そして明日からは、子どもたちが待ちに待っていた冬休みだ。
行事のある日は、全園児制服登園が義務付けられている。
子どもたちに人気の特撮ヒーロー・『時空戦隊サイレンジャー』のワッペンが付いたコートを脱ぎ、優心君は身支度を終えた。
「他のお友達、まだ来ないのかな?
祐輔君や創君と一緒に、サイレンジャーごっこしようって約束してたんだ。」
そう言って優心君は、絵本コーナーへ行き1冊の本を持ってくる。
「笑美先生、みんなが来るまで、僕に絵本を読んで。」
彼に手渡された絵本は、『きつねのよめいり』と書かれた民話の絵本。
幼児向けに書かれた創作絵本のため、だいぶ内容に尾鰭が付いたものとはなっているが、この本の題材となった『狐の嫁入り』は、各地で民話として確かに伝えられてきたものだ。

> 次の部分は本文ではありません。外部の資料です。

/-- The touch of a window by one scratchpad byte (R225). -/
def State.touchOne (s : State) (who : Who) (k idx : Nat) : Acc :=
  match s.windowHit (keyTile k) (keyOff k) with
  | none => .ok s []
  | some w =>
    if s.passes who.unit (16 * keyTile k + w) then .ok s [] else
    let x := s.windowAt (keyTile k) w
    if x.code ≠ 0 then
      .fail s (causeOfCode x.code) idx
        (if x.code = 2 then some (BitVec.ofNat 64 (w + 2 * 2 ^ 16 + 2 ^ 23)) else none)
    else if x.state = 3 then .ok s []
    else if x.state = 1 then .wait (s.startFill who (keyTile k) w) (.window (keyTile k) w)
    else .wait s (.window (keyTile k) w)

/-- The touches of an access, byte by byte. -/
def State.touchAll (s : State) (who : Who) : List (Nat × Nat) → Acc
  | [] => .ok s []
  | (k, idx) :: rest =>
    if isScratchKey k then
      match s.touchOne who k idx with
      | .ok s _ => State.touchAll s who rest
      | r => r
    else State.touchAll s who rest

/-! ## Retained banks (R246, R388) -/

/-- An access reaches storage in a power state: it is served; or it waits for the exit, which takes 576 ck from the end of an entry
in progress (R246, R388). The answer is the new state of the storage, the ck at which the exit it starts ends, and whether the
access waits. -/
def BankState.reach (b : BankState) (ck : Nat) : BankState × Option Nat × Bool :=
  match b with
  | .awake _ => (.awake ck, none, false)
  | .entering e _ => (.entering e true, none, true)
  | .retained => (.exiting (ck + 576), some (ck + 576), true)
  | .exiting e => (.exiting e, none, true)

/-- An access reaches a scratchpad bank. -/
def State.bankOne (s : State) (b : Nat) : Acc :=
  let r := (s.bankAt b).reach s.ck
  let t := s.setBank b r.1
  let t := match r.2.1 with
    | some due => t.schedule due .retentionExitComplete
    | none => t
  if r.2.2 then .wait t (.bank b) else .ok t []

/-- An access reaches an L2 way. -/
def State.wayOne (s : State) (w : Nat) : Acc :=
  let r := (s.wayAt w).reach s.ck
  let t := s.setWay w r.1
  let t := match r.2.1 with
    | some due => t.schedule due .retentionExitComplete
    | none => t
  if r.2.2 then .wait t (.bank (firstWay + w)) else .ok t []

/-! ## What an access of lines reaches (R253, R257) -/

/-- How an access uses the lines it names: a load or a store of a core with its hint, or an access at their homes (an atomic, an
engine, a peer or a device). -/
inductive Via where
  | load (hint : Nat)
  | store (hint : Nat)
  | home
  deriving DecidableEq, Repr

/-- Whether a key is of a byte that the L1s and the L2 cache (R131). -/
def isCachedKey (k : Nat) : Bool := isGlobalKey k && !isDevKey k

/-- The cached lines of keys, each once, in order. -/
def cachedLines (keys : List Nat) : List Nat := ((keys.filter isCachedKey).map (· / 128)).eraseDups

/-- The bytes of a line that keys name. -/
def lineMask (keys : List Nat) (line : Nat) : BitVec 128 :=
  keys.foldl (fun m k => if k / 128 = line then m ||| (1#128 <<< (k % 128)) else m) 0

/-- Whether an L1 holds every byte of a line that keys name. -/
def State.l1Holds (s : State) (l1 line : Nat) (keys : List Nat) : Bool :=
  match s.l1Copy l1 line with
  | some l => l.valid &&& lineMask keys line == lineMask keys line
  | none => false

/-- The L2 way that an access reaches in a line itself (R246): none when the unit's L1 serves it, and none for a store that only its
L1 takes. -/
def State.wayFor (s : State) (who : Who) (via : Via) (line : Nat) (keys : List Nat) : Option Nat :=
  let l1 := s.l1Of who.tile line
  match via with
  | .home => s.reachedWay who.tag line 0
  | .load hint => if s.l1Holds l1 line keys then none else s.reachedWay who.tag line hint
  | .store hint =>
    let h := s.hintFor who.tag hint
    if h = 0 ∨ (h = 1 ∧ (s.l1Copy l1 line).isSome) then none else s.reachedWay who.tag line h

/-- The dirty copies that an access of a line has written back: the line's in other L1s, or in every L1 for an access at the home
(R253), and the one whose way the line takes in a full set of the unit's L1. -/
def State.copiesMoved (s : State) (who : Who) (via : Via) (line : Nat) : List L1Line :=
  let l1 := s.l1Of who.tile line
  let others := s.store.l1.filter fun x => decide (x.line = line) && (via == .home || decide (x.owner ≠ l1))
  let takes := match via with
    | .home => false
    | .load h | .store h => decide (s.hintFor who.tag h = 0)
  let victim := if takes && (s.l1Copy l1 line).isNone then (s.l1Victim l1 line).toList else []
  (others ++ victim).filter fun x => !x.dirty.isEmpty

/-- The L2 ways that an access of a line reaches: its own, and those of the write-backs it makes. -/
def State.waysFor (s : State) (who : Who) (via : Via) (line : Nat) (keys : List Nat) : List Nat :=
  (s.wayFor who via line keys).toList ++ (s.copiesMoved who via line).filterMap fun x => s.reachedWay x.tag x.line 0

/-- The banks of an access. -/
def State.banksAll (s : State) : List Nat → Acc
  | [] => .ok s []
  | b :: rest =>
    match s.bankOne b with
    | .ok s _ => State.banksAll s rest
    | r => r

/-- The L2 ways of an access. -/
def State.waysAll (s : State) : List Nat → Acc
  | [] => .ok s []
  | w :: rest =>
    match s.wayOne w with
    | .ok s _ => State.waysAll s rest
    | r => r

/-- The banks and L2 ways of an access. -/
def State.bankAll (s : State) (who : Who) (via : Via) (keys : List Nat) : Acc :=
  match s.banksAll ((keys.filter isScratchKey).map bankOf).eraseDups with
  | .ok s _ => s.waysAll ((cachedLines keys).flatMap fun l => s.waysFor who via l keys)
  | r => r

/-- Steps 4 and 5 of R130 as far as they make an access wait or fail before it meets its bytes: placement, windows (for the
paths that touch them), banks and ways. -/
def State.mayAccess (s : State) (who : Who) (keys : List Nat) (write touch : Bool) (via : Via) : Acc :=
  match s.placeAll (dieOf who.tile) write (extentsOf keys) with
  | .ok s _ =>
    match (if touch then s.touchAll who keys.zipIdx else .ok s []) with
    | .ok s _ => s.bankAll who via keys
    | r => r
  | r => r

/-! ## Reading and writing admitted bytes -/

/-- A numeric behaviour record (R53) from its fields WFMT, AFMT, ACC, ACCW, RPTS, SUBN, SATB, NARP, GSZ and EXACTN;
RMODE is 0. -/
def numericRecord (wfmt afmt acc accw rpts subn satb narp gsz exactn : Nat) : Nat :=
  wfmt + afmt * 2 ^ 4 + acc * 2 ^ 8 + accw * 2 ^ 12 + rpts * 2 ^ 20 + subn * 2 ^ 26 + satb * 2 ^ 28 +
    narp * 2 ^ 30 + gsz * 2 ^ 32 + exactn * 2 ^ 40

子、孫、曾孫へと、世代を超えて語り継がれてきたこの民話。
私も幼い頃、祖父からこの話を聞いた事があった。
―――天気雨の日に、行列となった光の群れが1つ。
それは、村一番の可愛いキツネが結婚式に向かう様子でした。―――
この絵本のあらすじは、可愛いキツネの女の子がお嫁にいく所から始まる。
キツネの女の子は、大好きなキツネの男の子のお嫁さんになる事をとても楽しみにしていた。

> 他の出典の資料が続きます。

-- ==== Sys2Proof/Machine/Context.lean ====
section
/-!
DEFINITION. Contexts and weight: splitting and returning quiescence weight (R214, R292 to R296, R319), freeing a slot, ending
and retiring a unit (R119, R238, R314), retiring a launch (R320, R321), safe points and taking a unit (R338 to R343).
-/
namespace Sys2Proof.Machine

open Sys2Proof

/-! ## Units wherever they are held -/

/-- The context of a unit with a serial number, in a slot, in the image of a taken unit or in a shadow bank. -/
def State.ctxOf (s : State) (key : Nat) : Option Ctx :=
  match s.findUnit key with
  | some (_, _, u) => some u
  | none =>
    (s.work.launches.findSome? fun l => l.queue.findSome? fun p => p.image.filter fun u => decide (u.key = key)).orElse fun _ =>
      s.work.swapped.findSome? fun x => (Machine.findUnit key x.slots).map fun r => r.2.2

/-- Whether store entries of a unit that are numbered below a number are held in its parked image (R136). -/
def State.heldBefore (s : State) (unit n : Nat) : Bool :=
  match s.ctxOf unit with
  | some u => u.held.any fun e => decide (e.num < n)
  | none => false

/-! ## Weight -/

def Phase.quiet (p : Phase) : Bool := decide (p.ret = p.exp)

/-- Whether a store entry of a unit and a launch is one of the returning party. -/
def ofParty (r : WeightReturn) (unit : Nat) (l : LaunchId) : Bool :=
  (decide (r.unit ≠ 0) && decide (unit = r.unit)) || (decide (r.launch ≠ 0) && decide (l = ⟨r.phase.job, r.launch⟩))

/-- Return weight of exponent k to a phase's root, with a mark, once the writes of the returning unit, or of a launch's
units, are performed (R214, R294). -/
def State.returnWeight (s : State) (p : PhaseId) (k : Nat) (m : Mark) (unit : Nat) (launch : Nat := 0) : State :=
  s.scheduleFree 1 (.rootReturn ⟨p, k, m, unit, launch, s.serial⟩)

/-- A root raises EXP by 2^(D−1) for a party that joins the phase with k = 1 (R318, R319). -/
def State.raiseRoot (s : State) (p : PhaseId) : State :=
  s.modPhase p fun x => { x with exp := x.exp + 2 ^ (x.depth - 1) }

def State.depthOf (s : State) (p : PhaseId) : Nat :=
  match s.phase p with
  | some x => x.depth
  | none => 63

/-- A unit about to split takes weight from its launch when it holds none (R319). -/
def State.ensureWeight (s : State) (u : Ctx) : State × Ctx :=
  match u.weight with
  | some _ => (s, u)
  | none =>
    match (s.launch u.launchId).bind (·.holds) with
    | some k => (s.modLaunch u.launchId fun l => { l with holds := none }, u.setWeight (some k))
    | none => (s.raiseRoot u.phaseId, u.setWeight (some 1))

/-- Whether a split must borrow first: the unit's exponent is D (R214). -/
def State.mustBorrow (s : State) (u : Ctx) : Bool :=
  match u.weight with
  | some k => decide (k = s.depthOf u.phaseId)
  | none =>
    match (s.launch u.launchId).bind (·.holds) with
    | some k => decide (k = s.depthOf u.phaseId)
    | none => decide (1 = s.depthOf u.phaseId)

/-- Split (R214) of a unit that need not borrow: the unit and the new party hold k + 1. -/
def State.split (s : State) (u : Ctx) : State × Ctx × Nat :=
  let (s, u) := s.ensureWeight u
  let k := u.weight.getD 0 + 1
  (s, u.setWeight (some k), k)

/-- A unit that must borrow waits for the root (R214, R294). -/
def State.askBorrow (s : State) (u : Ctx) : Res :=
  let (s, u) := s.ensureWeight u
  .wait (s.scheduleFree 1 (.rootBorrow u.key)) u .borrow

/-- Return a unit's own weight, if it holds any. -/
def State.returnOwn (s : State) (u : Ctx) (m : Mark) : State × Ctx :=
  match u.weight with
  | some k => (s.returnWeight u.phaseId k m u.key, u.setWeight none)
  | none => (s, u)

/-! ## Freeing slots -/

def State.pidOf (s : State) (tag : Nat) : Nat :=
  match s.tenant tag with
  | some t => t.pid
  | none => 0

/-- The slot whose unit is in transfer to a slot. -/
def State.incomingTo (s : State) (k : Nat) : Option Nat :=
  (s.fab.slots.find? fun e => match e.2.mode with
    | .migrating t _ => decide (t = k)
    | _ => false).map (·.1)

/-- A slot empties: the oldest queued migration that can use it is served first, then the launch unit may place units. A slot
that a unit in an exchange is moving to stays taken (R64). -/
def State.freeSlot (s : State) (k : Nat) (tag : Nat) : State :=
  let s := s.setSlot k (match s.incomingTo k with
    | some source => { Slot.empty with mode := .incoming source }
    | none => Slot.empty)
  (s.schedule s.ck (.migrationQueueGrant (tileOf (k / 16)))).schedule s.ck (.launchPlacement (s.pidOf tag))

/-- Release a unit's message class bindings; queued messages stay (R119, R240). -/
def State.releaseBinds (s : State) (key : Nat) : State :=
  s.modFab fun f => { f with binds := f.binds.filter fun e => decide (e.2 ≠ some key) }

/-- The classes bound to a unit on a core. -/
def State.boundClasses (s : State) (core key : Nat) : List Nat :=
  (List.range 7).filter fun c => decide (FMap.get none s.fab.binds (8 * core + c) = some key)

しかし許嫁であるキツネの男の子は、実はタヌキが化けていた姿。
結婚式の日、慌てたタヌキは尻尾だけキツネになりそびれてしまった。
それを他のキツネたちに見つかってしまい、タヌキは村を追い出されてしまう。
許嫁が村から追い出され、お嫁に行くはずだったキツネの女の子は悲しみ、三日三晩泣き続けた。
しかし、そんな彼女の元に白い毛色の狐の神様がやってきて、「どうしても結婚したければ、七色の虹の脚を見付けてそこで結婚しなさい」と告げて去っていく。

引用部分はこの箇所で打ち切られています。